* _Exercise details_
Find the lines in the listing below that include the word "block", and report how many there are, with nothing more.
+---+
-- ==== Sys2Proof/Machine/Display.lean ====
section
/-!
DEFINITION. The reference display of spec/43_display.md R90. It is not part of the block (R4, R30): it is a component
that a model may compose with the block, so that the collision flag follows from the earlier draws.
-/
namespace Sys2Proof.Machine

/-- The display's state: its size DISPLAY_W x DISPLAY_H, both OPEN parameters, and pix[px][py], column by column. -/
structure Display where
  w : Nat
  h : Nat
  pix : List (List Bool)
  deriving DecidableEq, Repr

/-- At construction all pixels are false (R90). -/
def blankDisplay (w h : Nat) : Display := { w := w, h := h, pix := List.replicate w (List.replicate h false) }

/-- pix[px][py]; false outside the plane, which no draw reaches. -/
def Display.pixel (d : Display) (px py : Nat) : Bool := (d.pix.getD px []).getD py false

/-- pix[px][py] <- not pix[px][py]: the XOR-blit of one set sprite bit (R90). -/
def Display.flip (d : Display) (px py : Nat) : Display := { d with pix := d.pix.modify px (fun col => col.modify py (!·)) }

/-- `clear()` (R90). -/
def Display.clear (d : Display) : Display := { d with pix := List.replicate d.w (List.replicate d.h false) }

/-- The pixels a sprite's set bits land on, in the order drawn: row by row, bit 7 leftmost, each coordinate wrapped on
its own (R90). -/
def spritePixels (w h : Nat) (bytes : List Byte) (x y : Nat) : List (Nat × Nat) :=
  bytes.zipIdx.flatMap fun (b, r) =>
    ((List.range 8).filter fun k => b.getLsbD (7 - k)).map fun k => ((x + k) % w, (y + r) % h)

/-- One set sprite bit: the collision flag rises when the pixel goes from set to unset (R90). -/
def blit (dc : Display × Bool) (p : Nat × Nat) : Display × Bool :=
  (dc.1.flip p.1 p.2, dc.2 || dc.1.pixel p.1 p.2)

/-- `draw(bytes, X, Y)` with its collision answer (R90). -/
def Display.draw (d : Display) (bytes : List Byte) (x y : Byte) : Display × Bool :=
  (spritePixels d.w d.h bytes x.toNat y.toNat).foldl blit (d, false)

/-- What an event does to the display, and the collision answer given so far (R87, R90): refresh has no effect on pix. -/
def displayEvent (dc : Display × Bool) : Event → Display × Bool
  | .clear => (dc.1.clear, dc.2)
  | .draw bytes x y => dc.1.draw bytes x y
  | .refresh => dc
  | .play => dc
  | .pause => dc
  | .diagnostic _ _ => dc

/-- The block beside its reference display. -/
structure WithDisplay where
  block : State
  display : Display
  deriving DecidableEq, Repr

/-- The block whose coming input record answers a Draw with `c` (R98: collision "given by rule R90"). -/
def State.answerDraw (s : State) (c : Bool) : State :=
  { s with inputs := { s.input with collision := c } :: s.inputs.tail }

/-- The events a step emitted. -/
def newEvents (s t : State) : List Event := t.events.drop s.events.length

/-- One iteration of the composition: the display answers the Draw the block emits, if any. What the block emits does
not depend on that answer, so it is found by a step with the answer 0. -/
def stepWithDisplay (m : WithDisplay) : Host.Outcome WithDisplay Fault Refusal :=
  match step (m.block.answerDraw false) with
  | .next t =>
    let dc := (newEvents m.block t).foldl displayEvent (m.display, false)
    match step (m.block.answerDraw dc.2) with
    | .next u => .next { block := u, display := dc.1 }
    | .fault r => .fault r
    | .refused r => .refused r
  | .fault r => .fault r
  | .refused r => .refused r

end Sys2Proof.Machine
end

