-- ==== Sys2Proof/Laws/State.lean ====
section
/-!
SUPPORT. One lemma per field per named update of the state, each true by rfl, so that no proof unfolds a record
update; then the accessors V[r], the flag and the operand checks over those updates.
-/
namespace Sys2Proof.Machine

variable (s : State)

/-! ### setStatus -/

@[simp] theorem State.setStatus_params (x : Status) : (s.setStatus x).params = s.params := rfl
@[simp] theorem State.setStatus_mem (x : Status) : (s.setStatus x).mem = s.mem := rfl
@[simp] theorem State.setStatus_v (x : Status) : (s.setStatus x).v = s.v := rfl
@[simp] theorem State.setStatus_vWritten (x : Status) : (s.setStatus x).vWritten = s.vWritten := rfl
@[simp] theorem State.setStatus_i (x : Status) : (s.setStatus x).i = s.i := rfl
@[simp] theorem State.setStatus_iWritten (x : Status) : (s.setStatus x).iWritten = s.iWritten := rfl
@[simp] theorem State.setStatus_pc (x : Status) : (s.setStatus x).pc = s.pc := rfl
@[simp] theorem State.setStatus_stack (x : Status) : (s.setStatus x).stack = s.stack := rfl
@[simp] theorem State.setStatus_sp (x : Status) : (s.setStatus x).sp = s.sp := rfl
@[simp] theorem State.setStatus_dt (x : Status) : (s.setStatus x).dt = s.dt := rfl
@[simp] theorem State.setStatus_st (x : Status) : (s.setStatus x).st = s.st := rfl
@[simp] theorem State.setStatus_keys (x : Status) : (s.setStatus x).keys = s.keys := rfl
@[simp] theorem State.setStatus_prevKeys (x : Status) : (s.setStatus x).prevKeys = s.prevKeys := rfl
@[simp] theorem State.setStatus_mode (x : Status) : (s.setStatus x).mode = s.mode := rfl
@[simp] theorem State.setStatus_subtick (x : Status) : (s.setStatus x).subtick = s.subtick := rfl
@[simp] theorem State.setStatus_status (x : Status) : (s.setStatus x).status = x := rfl
@[simp] theorem State.setStatus_events (x : Status) : (s.setStatus x).events = s.events := rfl
@[simp] theorem State.setStatus_inputs (x : Status) : (s.setStatus x).inputs = s.inputs := rfl
@[simp] theorem State.setStatus_iteration (x : Status) : (s.setStatus x).iteration = s.iteration := rfl

/-! ### setI -/

@[simp] theorem State.setI_params (w : Word) : (s.setI w).params = s.params := rfl
@[simp] theorem State.setI_mem (w : Word) : (s.setI w).mem = s.mem := rfl
@[simp] theorem State.setI_v (w : Word) : (s.setI w).v = s.v := rfl
@[simp] theorem State.setI_vWritten (w : Word) : (s.setI w).vWritten = s.vWritten := rfl
@[simp] theorem State.setI_i (w : Word) : (s.setI w).i = w := rfl
@[simp] theorem State.setI_iWritten (w : Word) : (s.setI w).iWritten = true := rfl
@[simp] theorem State.setI_pc (w : Word) : (s.setI w).pc = s.pc := rfl
@[simp] theorem State.setI_stack (w : Word) : (s.setI w).stack = s.stack := rfl
@[simp] theorem State.setI_sp (w : Word) : (s.setI w).sp = s.sp := rfl
@[simp] theorem State.setI_dt (w : Word) : (s.setI w).dt = s.dt := rfl
@[simp] theorem State.setI_st (w : Word) : (s.setI w).st = s.st := rfl
@[simp] theorem State.setI_keys (w : Word) : (s.setI w).keys = s.keys := rfl
@[simp] theorem State.setI_prevKeys (w : Word) : (s.setI w).prevKeys = s.prevKeys := rfl
@[simp] theorem State.setI_mode (w : Word) : (s.setI w).mode = s.mode := rfl
@[simp] theorem State.setI_subtick (w : Word) : (s.setI w).subtick = s.subtick := rfl
@[simp] theorem State.setI_status (w : Word) : (s.setI w).status = s.status := rfl
@[simp] theorem State.setI_events (w : Word) : (s.setI w).events = s.events := rfl
@[simp] theorem State.setI_inputs (w : Word) : (s.setI w).inputs = s.inputs := rfl
@[simp] theorem State.setI_iteration (w : Word) : (s.setI w).iteration = s.iteration := rfl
+---+
* _Solution for this task_
10